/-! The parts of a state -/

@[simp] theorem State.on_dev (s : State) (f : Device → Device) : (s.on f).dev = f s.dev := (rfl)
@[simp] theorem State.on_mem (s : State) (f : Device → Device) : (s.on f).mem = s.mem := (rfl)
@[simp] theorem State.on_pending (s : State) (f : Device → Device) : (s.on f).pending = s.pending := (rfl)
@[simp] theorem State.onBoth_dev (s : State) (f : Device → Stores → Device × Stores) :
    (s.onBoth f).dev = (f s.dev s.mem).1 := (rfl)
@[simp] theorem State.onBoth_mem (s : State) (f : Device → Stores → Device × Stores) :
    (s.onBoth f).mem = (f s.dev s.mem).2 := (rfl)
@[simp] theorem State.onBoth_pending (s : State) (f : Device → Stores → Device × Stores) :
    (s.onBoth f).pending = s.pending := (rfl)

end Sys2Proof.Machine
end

────────────────────────────────────────

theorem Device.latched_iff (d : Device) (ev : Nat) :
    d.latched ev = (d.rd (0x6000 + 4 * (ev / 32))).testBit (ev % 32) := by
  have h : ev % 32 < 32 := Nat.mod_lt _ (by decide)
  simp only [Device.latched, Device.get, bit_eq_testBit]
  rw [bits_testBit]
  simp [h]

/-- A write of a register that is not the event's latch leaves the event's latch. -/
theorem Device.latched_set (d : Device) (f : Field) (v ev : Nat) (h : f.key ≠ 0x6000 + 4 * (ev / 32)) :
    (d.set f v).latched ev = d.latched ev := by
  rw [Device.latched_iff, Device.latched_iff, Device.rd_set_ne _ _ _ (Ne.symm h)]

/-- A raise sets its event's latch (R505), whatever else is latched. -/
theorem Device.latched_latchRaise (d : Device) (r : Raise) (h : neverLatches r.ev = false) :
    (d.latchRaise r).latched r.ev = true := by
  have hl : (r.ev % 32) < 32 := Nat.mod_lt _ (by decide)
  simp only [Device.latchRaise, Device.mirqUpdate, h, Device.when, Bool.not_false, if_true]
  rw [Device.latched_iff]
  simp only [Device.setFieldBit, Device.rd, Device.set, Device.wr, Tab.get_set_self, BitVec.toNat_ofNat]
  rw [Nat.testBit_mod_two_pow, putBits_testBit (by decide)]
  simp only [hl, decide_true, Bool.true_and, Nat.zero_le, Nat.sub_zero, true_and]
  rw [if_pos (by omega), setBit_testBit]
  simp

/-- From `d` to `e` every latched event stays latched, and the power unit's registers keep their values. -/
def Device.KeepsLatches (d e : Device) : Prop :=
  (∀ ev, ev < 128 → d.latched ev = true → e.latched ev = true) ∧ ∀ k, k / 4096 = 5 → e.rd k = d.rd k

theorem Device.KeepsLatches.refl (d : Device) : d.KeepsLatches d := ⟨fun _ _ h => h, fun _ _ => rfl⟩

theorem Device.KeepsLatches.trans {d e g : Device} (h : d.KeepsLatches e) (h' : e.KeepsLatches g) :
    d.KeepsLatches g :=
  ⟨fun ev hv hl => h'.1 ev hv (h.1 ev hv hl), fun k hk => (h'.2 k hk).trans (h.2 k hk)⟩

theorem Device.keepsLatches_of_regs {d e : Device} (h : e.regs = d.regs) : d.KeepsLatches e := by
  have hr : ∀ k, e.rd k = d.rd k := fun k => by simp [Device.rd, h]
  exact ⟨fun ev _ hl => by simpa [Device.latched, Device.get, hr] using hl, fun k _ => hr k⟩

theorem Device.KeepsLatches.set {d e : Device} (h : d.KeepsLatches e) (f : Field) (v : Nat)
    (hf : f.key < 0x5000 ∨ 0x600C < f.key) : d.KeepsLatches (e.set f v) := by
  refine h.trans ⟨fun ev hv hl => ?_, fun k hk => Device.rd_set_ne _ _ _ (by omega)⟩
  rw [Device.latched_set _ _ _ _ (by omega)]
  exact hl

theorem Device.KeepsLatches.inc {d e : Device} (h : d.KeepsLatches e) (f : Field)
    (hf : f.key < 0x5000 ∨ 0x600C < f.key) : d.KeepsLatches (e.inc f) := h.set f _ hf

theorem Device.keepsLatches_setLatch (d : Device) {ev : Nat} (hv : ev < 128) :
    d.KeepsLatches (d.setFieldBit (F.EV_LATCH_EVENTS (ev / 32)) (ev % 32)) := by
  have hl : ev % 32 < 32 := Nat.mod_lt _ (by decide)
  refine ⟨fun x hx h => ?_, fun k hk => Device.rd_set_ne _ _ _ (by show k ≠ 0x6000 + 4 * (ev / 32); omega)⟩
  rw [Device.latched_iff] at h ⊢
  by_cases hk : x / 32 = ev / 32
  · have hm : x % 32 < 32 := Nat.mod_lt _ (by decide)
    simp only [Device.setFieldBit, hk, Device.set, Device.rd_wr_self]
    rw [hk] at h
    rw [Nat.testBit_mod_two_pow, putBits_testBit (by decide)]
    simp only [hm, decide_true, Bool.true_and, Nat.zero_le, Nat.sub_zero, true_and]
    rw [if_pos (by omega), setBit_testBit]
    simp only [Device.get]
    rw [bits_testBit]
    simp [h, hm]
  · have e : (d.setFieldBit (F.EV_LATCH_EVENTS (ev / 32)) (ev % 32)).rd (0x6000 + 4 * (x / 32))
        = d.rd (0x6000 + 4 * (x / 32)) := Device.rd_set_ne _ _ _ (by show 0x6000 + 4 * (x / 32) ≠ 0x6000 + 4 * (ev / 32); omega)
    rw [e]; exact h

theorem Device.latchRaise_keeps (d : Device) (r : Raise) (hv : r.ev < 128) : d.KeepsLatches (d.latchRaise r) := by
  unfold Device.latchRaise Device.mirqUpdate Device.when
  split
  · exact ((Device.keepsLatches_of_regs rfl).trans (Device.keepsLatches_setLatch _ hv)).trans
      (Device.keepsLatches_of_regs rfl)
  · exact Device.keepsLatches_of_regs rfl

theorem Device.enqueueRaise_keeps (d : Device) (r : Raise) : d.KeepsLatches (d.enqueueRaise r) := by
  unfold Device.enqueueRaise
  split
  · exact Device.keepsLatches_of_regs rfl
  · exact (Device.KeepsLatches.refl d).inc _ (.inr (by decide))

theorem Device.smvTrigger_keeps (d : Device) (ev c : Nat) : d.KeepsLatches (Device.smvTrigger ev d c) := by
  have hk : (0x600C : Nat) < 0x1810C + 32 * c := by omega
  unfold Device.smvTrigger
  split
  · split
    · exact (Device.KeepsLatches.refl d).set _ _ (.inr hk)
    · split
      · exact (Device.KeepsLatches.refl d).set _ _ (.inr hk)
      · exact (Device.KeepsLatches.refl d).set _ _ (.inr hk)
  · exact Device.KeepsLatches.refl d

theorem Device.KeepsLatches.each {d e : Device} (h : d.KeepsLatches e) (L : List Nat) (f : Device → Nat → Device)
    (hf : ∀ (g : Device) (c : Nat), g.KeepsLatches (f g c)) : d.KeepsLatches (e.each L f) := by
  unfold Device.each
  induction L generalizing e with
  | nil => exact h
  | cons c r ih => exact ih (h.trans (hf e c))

────────────────────────────────────────

# Required work:
The answer is the lines above between the line holding "h.set f _ hf" and the line holding "have hl : ev", inclusive, each written out exactly, and no others.

# Exercise output:
    (hf : f.key < 0x5000 ∨ 0x600C < f.key) : d.KeepsLatches (e.inc f) := h.set f _ hf

theorem Device.keepsLatches_setLatch (d : Device) {ev : Nat} (hv : ev < 128) :
    d.KeepsLatches (d.setFieldBit (F.EV_LATCH_EVENTS (ev / 32)) (ev % 32)) := by
  have hl : ev % 32 < 32 := Nat.mod_lt _ (by decide)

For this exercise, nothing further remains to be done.